Brief Description
The Brief Suicide Cognitions Scale (B-SCS) is one of four versions of the Suicide Cognitions Scale, each designed to measure thoughts and beliefs commonly experienced by individuals who have attempted suicide. The B-SCS is the shortest version, consisting of six items (e.g., "I am completely unworthy of love") that respondents rate on a 5-point scale, ranging from "strongly disagree" to "strongly agree." This concise format is particularly useful for quick screening, making it an efficient tool for identifying individuals who may be at increased risk for suicidal behavior. Despite its brevity, the B-SCS effectively captures key cognitive patterns associated with suicide risk, making it useful in both clinical and research settings.

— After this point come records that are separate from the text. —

-- ==== Sys2Proof/Machine/Control.lean ====
section
/-! DEFINITION. Branches, calls and repeats (R51, R61–R67), the special registers (R34–R36), the system instructions
(R96, R101), interrupts (R95), undefined encodings (R42), fetch faults (R41), and the rows of the break and
watch units (R483). -/

namespace Sys2Proof.Machine

abbrev CtlOutcome := Host.Outcome State Fault Refusal

/-! ### Branches and jumps (R46, R51) -/

/-- The target of a branch whose offset counts halfwords. -/
def branchTarget (s : State) (i : Nat) (off : Word) : Word := instrAddr s i + off + off

def bccBody (i : Nat) (cond : BitVec 4) (off : Word) (s : State) : Out :=
  if cond = 0xF then .trap Trap.illegal s
  else if condHolds (s.rset i).status cond.toNat then .jump (branchTarget s i off) s
  else .done s

def execBcc (e : Elem) (f : BccForm) (s : State) : CtlOutcome :=
  .next (match f with
    | .b16 c off => runInstr (elemIdx e) { size := 2 } false (bccBody (elemIdx e) c (off.signExtend 32)) s
    | .b32 c off => runInstr (elemIdx e) {} false (bccBody (elemIdx e) c (off.signExtend 32)) s)
def execB (e : Elem) (off : BitVec 24) (s : State) : CtlOutcome :=
  .next (runInstr (elemIdx e) {} false
    (fun s => .jump (branchTarget s (elemIdx e) (off.signExtend 32)) s) s)
def execBl (e : Elem) (off : BitVec 24) (s : State) : CtlOutcome :=
  .next (runInstr (elemIdx e) {} false (fun s =>
    .jump (branchTarget s (elemIdx e) (off.signExtend 32)) (putGr (elemIdx e) 15 (instrAddr s (elemIdx e) + 4) s)) s)

/-- A jump to a register; an odd target is misaligned and the instruction has no effect (R41). -/
def jumpBody (i : Nat) (rs : BitVec 4) (link : Bool) (s : State) : Out :=
  let t := (s.rset i).gr rs.toNat
  if tb t 0 then .trap (Trap.align t) s
  else .jump t (if link then putGr i 15 (instrAddr s i + 2) s else s)

def execJmpr (e : Elem) (rs : BitVec 4) (s : State) : CtlOutcome :=
  .next (runInstr (elemIdx e) { size := 2 } false (jumpBody (elemIdx e) rs false) s)
def execCallr (e : Elem) (rs : BitVec 4) (s : State) : CtlOutcome :=
  .next (runInstr (elemIdx e) { size := 2 } false (jumpBody (elemIdx e) rs true) s)

/-! ### Register-mask call and return (R61–R63) -/

/-- The registers that a mask lists, in ascending order. -/
def maskRegs (H : Bool) (mask : Nat) : List Nat :=
  ((List.range 16).filter (fun k => mask.testBit k)).map (fun k => 16 * b2n H + k)

/-- Stores words from an address upwards; the first that faults leaves those below it stored. -/
def storeWords (i : Nat) : Word → List Word → List Obs → State → Option Trap × State
  | _, [], _, s => (none, s)
  | a, v :: vs, os, s =>
    match storeVa i a (toBytes 4 v.toNat) (os.headD {}) s with
    | (some t, s1) => (some t, s1)
    | (none, s1) => storeWords i (a + 4) vs os.tail s1

/-- Loads words from an address upwards. -/
def loadWords (i : Nat) : Nat → Word → List Obs → State → Except Trap (List Word) × State
  | 0, _, _, s => (.ok [], s)
  | n + 1, a, os, s =>
    match loadVa i 4 a (os.headD {}) s with
    | (.error t, s1) => (.error t, s1)
    | (.ok bs, s1) =>
      match loadWords i n (a + 4) os.tail s1 with
      | (.error t, s2) => (.error t, s2)
      | (.ok l, s2) => (.ok (w32 (ofBytes bs) :: l), s2)

def callmBody (i : Nat) (ra : BitVec 5) (H : Bool) (mask : BitVec 16) (os : List Obs) (s : State) : Out :=
  let r := s.rset i
  let sp := r.gr 14
  let target := r.gr ra.toNat
  if !regsOk i [ra] || (H && isEngine i) || (!H && 0x4000 ≤ mask.toNat) then .trap Trap.illegal s
  else if sp.toNat % 4 ≠ 0 then .trap (Trap.align sp) s
  else if tb target 0 then .trap (Trap.align target) s
  else
    let regs := maskRegs H mask.toNat
    let a := sp - w32 (4 * (regs.length + 2))
    let frame := w32 (b2n H * 65536 + mask.toNat) :: r.gr 15 :: regs.map r.gr
    match storeWords i a frame os s with
    | (some t, s1) => .trap t s1
    | (none, s1) => .jump target (putGr i 15 (instrAddr s1 i + 4) (putGr i 14 a s1))

def retmBody (i : Nat) (os : List Obs) (s : State) : Out :=
  let sp := (s.rset i).gr 14
  let target := (s.rset i).gr 15
  if sp.toNat % 4 ≠ 0 then .trap (Trap.align sp) s
  else if tb target 0 then .trap (Trap.align target) s
  else match loadVa i 4 sp (os.headD {}) s with
    | (.error t, s1) => .trap t s1
    | (.ok bs, s1) =>
      let fw := w32 (ofBytes bs)
      let H := tb fw 16
      if fld fw 31 17 ≠ 0 || (!H && fld fw 15 14 ≠ 0) || (H && isEngine i) then .trap { code := 7 } s1
      else
        let regs := maskRegs H (fld fw 15 0)
        match loadWords i (regs.length + 1) (sp + 4) os.tail s1 with
        | (.error t, s2) => .trap t s2
        | (.ok ws, s2) =>
          let s3 := (regs.zip ws.tail).foldl (fun s p => putGr i p.1 p.2 s) s2
          .jump target (putGr i 14 (sp + w32 (4 * (regs.length + 2))) (putGr i 15 (ws.headD 0) s3))

def execCallm (e : Elem) (ra : BitVec 5) (H : Bool) (mask : BitVec 16) (os : List Obs) (s : State) : CtlOutcome :=
  .next (runInstr (elemIdx e) {} false (callmBody (elemIdx e) ra H mask os) s)
def execRetm (e : Elem) (os : List Obs) (s : State) : CtlOutcome :=
  .next (runInstr (elemIdx e) {} false (retmBody (elemIdx e) os) s)

/-! ### Special registers (R34–R36, R71, R100) -/

/-- The value that `MFS` reads: that in use of a register whose write no `SYNC` has completed. -/
def mfsValue (i n : Nat) (s : State) : Word :=
  let e := s.el i
  if n = 4 || n = 6 || n = 7 || 0x20 ≤ n then e.seen n else sregGet e e.cur n

def mfsBody (i : Nat) (rd : BitVec 5) (n : Nat) (s : State) : Out :=
  if !regsOk i [rd] || !sregHas i n then .trap Trap.illegal s
  else if sregPriv n && !stPriv (s.rset i) then .trap Trap.priv s
  else .done (putGr i rd.toNat (mfsValue i n s) s)

def mtsBody (i n : Nat) (ra : BitVec 5) (s : State) : Out :=
  if !regsOk i [ra] || !sregHas i n then .trap Trap.illegal s
  else if sregPriv n && !stPriv (s.rset i) then .trap Trap.priv s
  else .done (s.setEl i (mtsWrite i n ((s.rset i).gr ra.toNat) (s.el i)))

def execMfs (e : Elem) (rd : BitVec 5) (sreg : BitVec 8) (s : State) : CtlOutcome :=
  .next (runInstr (elemIdx e) {} false (mfsBody (elemIdx e) rd sreg.toNat) s)
def execMts (e : Elem) (sreg : BitVec 8) (ra : BitVec 5) (s : State) : CtlOutcome :=
  .next (runInstr (elemIdx e) {} (sreg.toNat = 0) (mtsBody (elemIdx e) sreg.toNat ra) s)

/-! ### Repeat prefixes (R64, R65) -/

/-- A prefix with its count; the repeated instruction comes next, with `pc` at the prefix. -/
def repBody (i : Nat) (u : Bool) (count : RegSet → Nat) (s : State) : Out :=
  let r := s.rset i
  .done (s.setRset i { r with status := setFld (setBit (setBit r.status 13 true) 14 u) 31 16 (count r),
                              repSaved := some r.status })

def execRepU (e : Elem) (n : BitVec 6) (s : State) : CtlOutcome :=
  .next (runInstr (elemIdx e) { size := 2, prefix_ := true } false (repBody (elemIdx e) true (fun _ => n.toNat + 1)) s)
def execRepIImm (e : Elem) (n : BitVec 8) (s : State) : CtlOutcome :=
  .next (runInstr (elemIdx e) { size := 2, prefix_ := true } false (repBody (elemIdx e) false (fun _ => n.toNat + 1)) s)
def execRepIReg (e : Elem) (rs : BitVec 4) (s : State) : CtlOutcome :=
  .next (runInstr (elemIdx e) { size := 2, prefix_ := true } false
    (repBody (elemIdx e) false (fun r => fld (r.gr rs.toNat) 15 0)) s)

/-! ### System instructions (R96, R101) -/

/-- `SYNC`: every earlier mode change takes effect. -/
def execSync (e : Elem) (s : State) : CtlOutcome :=
  .next (runInstr (elemIdx e) {} false
    (fun s => .done (s.setEl (elemIdx e) ((s.el (elemIdx e)).sync (elemIdx e)))) s)
def execReth (e : Elem) (s : State) : CtlOutcome :=
  .next (runInstr (elemIdx e) {} false (returnExc (elemIdx e)) s)

/-- The target of `INTC` that serves a core. -/
abbrev intcOf (i : Nat) : Nat := if i = 36 then 0 else i - 31

/-- `WFI`: illegal on engines; a core goes on at once when an interrupt is pending. -/
def wfiBody (i : Nat) (s : State) : Out :=
  if isEngine i then .trap Trap.illegal s
  else if intcPresents s (intcOf i) then .done s
  else .done (s.setEl i { s.el i with wfi := true })
def execWfi (e : Elem) (s : State) : CtlOutcome := .next (runInstr (elemIdx e) {} false (wfiBody (elemIdx e)) s)

/-- `BRK`: a halt with `BRKEN` = 1 and the grant held, with `pc` at the `BRK`, else the breakpoint exception (R96,
R477). -/
def brkBody (i : Nat) (s : State) : Out :=
  if tb (s.rg (ra .dbg (Dbg.EL_CTRL (rcNum i)))) 6 then
    if granted s i then .hold (wantHalt i 3 s)
    else .trap { code := 9, next := true } (s.setRgBit (ra .dbg (Dbg.EL_STAT (rcNum i))) 1 true)
  else .trap { code := 9, next := true } s
def execBrk (e : Elem) (s : State) : CtlOutcome := .next (runInstr (elemIdx e) {} false (brkBody (elemIdx e)) s)
def execSys (e : Elem) (imm : BitVec 8) (s : State) : CtlOutcome :=
  .next (runInstr (elemIdx e) {} false (.trap { code := 8, sub := imm.toNat, next := true }) s)

/-- An undefined encoding (R42). -/
def execIllegalInstruction (e : Elem) (long : Bool) (s : State) : CtlOutcome :=
  .next (runInstr (elemIdx e) { size := if long then 4 else 2 } false (.trap Trap.illegal) s)

/-! ### Fetch (R41, R93) -/

/-- Memory whose row in the address map allows reads and writes and no execution (R335, log entry 66). -/
def noExec (s : State) (pa : Nat) : Bool :=
  match regionOf s pa with
  | .mark | .ptab | .qctl | .backup => true
  | _ => false

/-- What a fetch at `va` raises, if anything. -/
def fetchTrap (i : Nat) (va : Word) (o : Obs) (s : State) : Option Trap × State :=
  if tb va 0 then (some (Trap.align va), s)
  else match xlate i .fetch va o.wecc (applyObs i o s) with
    | (.error t, s1) => (some t, s1)
    | (.ok p, s1) =>
      if cacheError s1 p || isDevice s1 p.pa || noExec s1 p.pa then (some { code := 5, eva := va }, s1)
      else
        let (r, s2) := if isCached s1 i p then cacheRead i p 2 true o.ecc s1
          else memRead (elemMaster i p.sec) true o.ecc p.pa 2 s1
        match r with
        | .error e => (some (Trap.ofBus e false false va), s2)
        | .ok _ => (none, s2)

/-- `INSTRUCTION_FETCH_FAULT`: where the fetch of the next instruction or of its second halfword faults, the exception
is taken before any instruction is known; where it does not, nothing happens (log entry 5). -/
def fetchFault (i : Nat) (second : Bool) (o : Obs) (s0 : State) : State :=
  let s := takeImprecise i (wfiWake i s0)
  if !awake s i || inWaits s i || (s.el i).wfi then s
  else
    let s1 := openView i s
    match fetchTrap i (instrAddr s1 i + (if second then 2 else 0)) o s1 with
    | (some t, s2) => finish i {} false (.trap t s2)
    | (none, _) => s
def execInstructionFetchFault (e : Elem) (second : Bool) (o : Obs) (s : State) : CtlOutcome :=
  .next (fetchFault (elemIdx e) second o s)

/-! ### Interrupts (R95) -/

/-- A core takes a pending interrupt at the boundary where it stands: not inside `REP.U`, nor in a step unless
`STEPIRQ` lets it (R66, R67, R479). -/
def interruptEntry (i : Nat) (s0 : State) : State :=
  let s := takeImprecise i (wfiWake i s0)
  let r := s.rset i
  let stepping := s.dbg.steps.contains i && !tb (s.rg (ra .dbg (Dbg.EL_CTRL (rcNum i)))) 5
  if isEngine i || !awake s i || (s.el i).wfi || !tb r.status 10 || stHnd r || !intcPresents s (intcOf i)
      || (repAct r && repU r) || stepping then s
  else boundary i true (enterExc i { code := 0x10 } r.pc true s)
def execInterruptEntry (e : Elem) (s : State) : CtlOutcome := .next (interruptEntry (elemIdx e) s)

/-! ### Break and watch units (R483) -/

/-- `PATCH_BREAK`: the fetch of the instruction that the element is about to execute meets the break units. -/
def patchBreak (i : Nat) (s : State) : State :=
  if !awake s i || inWaits s i || (s.el i).wfi then s
  else
    let s1 := openView i s
    match xlate i .fetch (instrAddr s1 i) none s1 with
    | (.error _, _) => s
    | (.ok p, s2) => takeHalts 38 (clearFired (breakFetch i p s2))
def execPatchBreak (e : Elem) (s : State) : CtlOutcome := .next (patchBreak (elemIdx e) s)

/-- `PATCH_WATCH`: an access of the element to the word at `pa` meets the watch units; the element stands at the
boundary after it. -/
def patchWatch (i : Nat) (pa : BitVec 40) (store_ : Bool) (s : State) : State :=
  if !awake s i then s
  else
    let sec := i = 36 || secNow (s.el i)
    takeHalts 38 (clearFired (watchAccess i store_ { pa := pa.toNat / 4 * 4, sec := sec, mt := 1 } 4 s))
def execPatchWatch (e : Elem) (pa : BitVec 40) (store : Bool) (s : State) : CtlOutcome :=
  .next (patchWatch (elemIdx e) pa store s)

end Sys2Proof.Machine
end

Assessment Administration Type
Self-report
Number of questions
6
Age Range for Administration
18+
Recommended Frequency of Administration
Weekly or as clinically appropriate
Summary of Scoring and Interpretations
Scoring the B-SCS involves summing the responses to all six items, resulting in a total score that ranges from 6 to 30. Higher scores indicate a greater probability of suicidal behavior. While cutoff scores have been explored for other versions of the SCS, there is no cut off score for the B-SCS. It is strongly advised not to rely solely on these scores for clinical decision-making. The predictive utility of suicide risk screening tools is limited, and suicide risk is influenced by a variety of factors. Therefore, B-SCS scores should be used alongside other data points in a comprehensive suicide risk assessment. Additionally, clinicians can use individual item responses to gain deeper insights into a respondent’s beliefs and cognitive patterns, helping to tailor interventions more effectively.
Blueprint Adjustments
N/A
Clinical Considerations
Estimated time for completion: 2-3 minutes
There are multiple versions of this measure, including the SCS-R, which is also on Blueprint. Here are a few things to keep in mind when deciding which measure to administer:
The B-SCS offers the highest efficiency for screening purposes due to its brevity, while the SCS-R may be more suitable for more in-depth assessments and measurement of suicide risk, such as therapy outcome monitoring or research studies.
The B-SCS includes the word "suicide" on the measure, whereas the SCS-R omits it in order to be less obvious when measuring suicide risk. Clinical judgment should be used when considering which measure to use, especially when working in populations or settings that include a high level of stigma or sensitivity to the word "suicide."
The original Suicide Cognitions Scale measure has been validated with an adolescent population; however, this brief version has not yet been validated with a younger population It is reasonable to assume this measure would be appropriate to use with adolescents if clinically indicated.
The measure’s authors strongly recommended that clinical decision-making not rely solely on the measures scores. The predictive utility of suicide risk screening and assessment scales is limited, and suicide risk states are highly variable.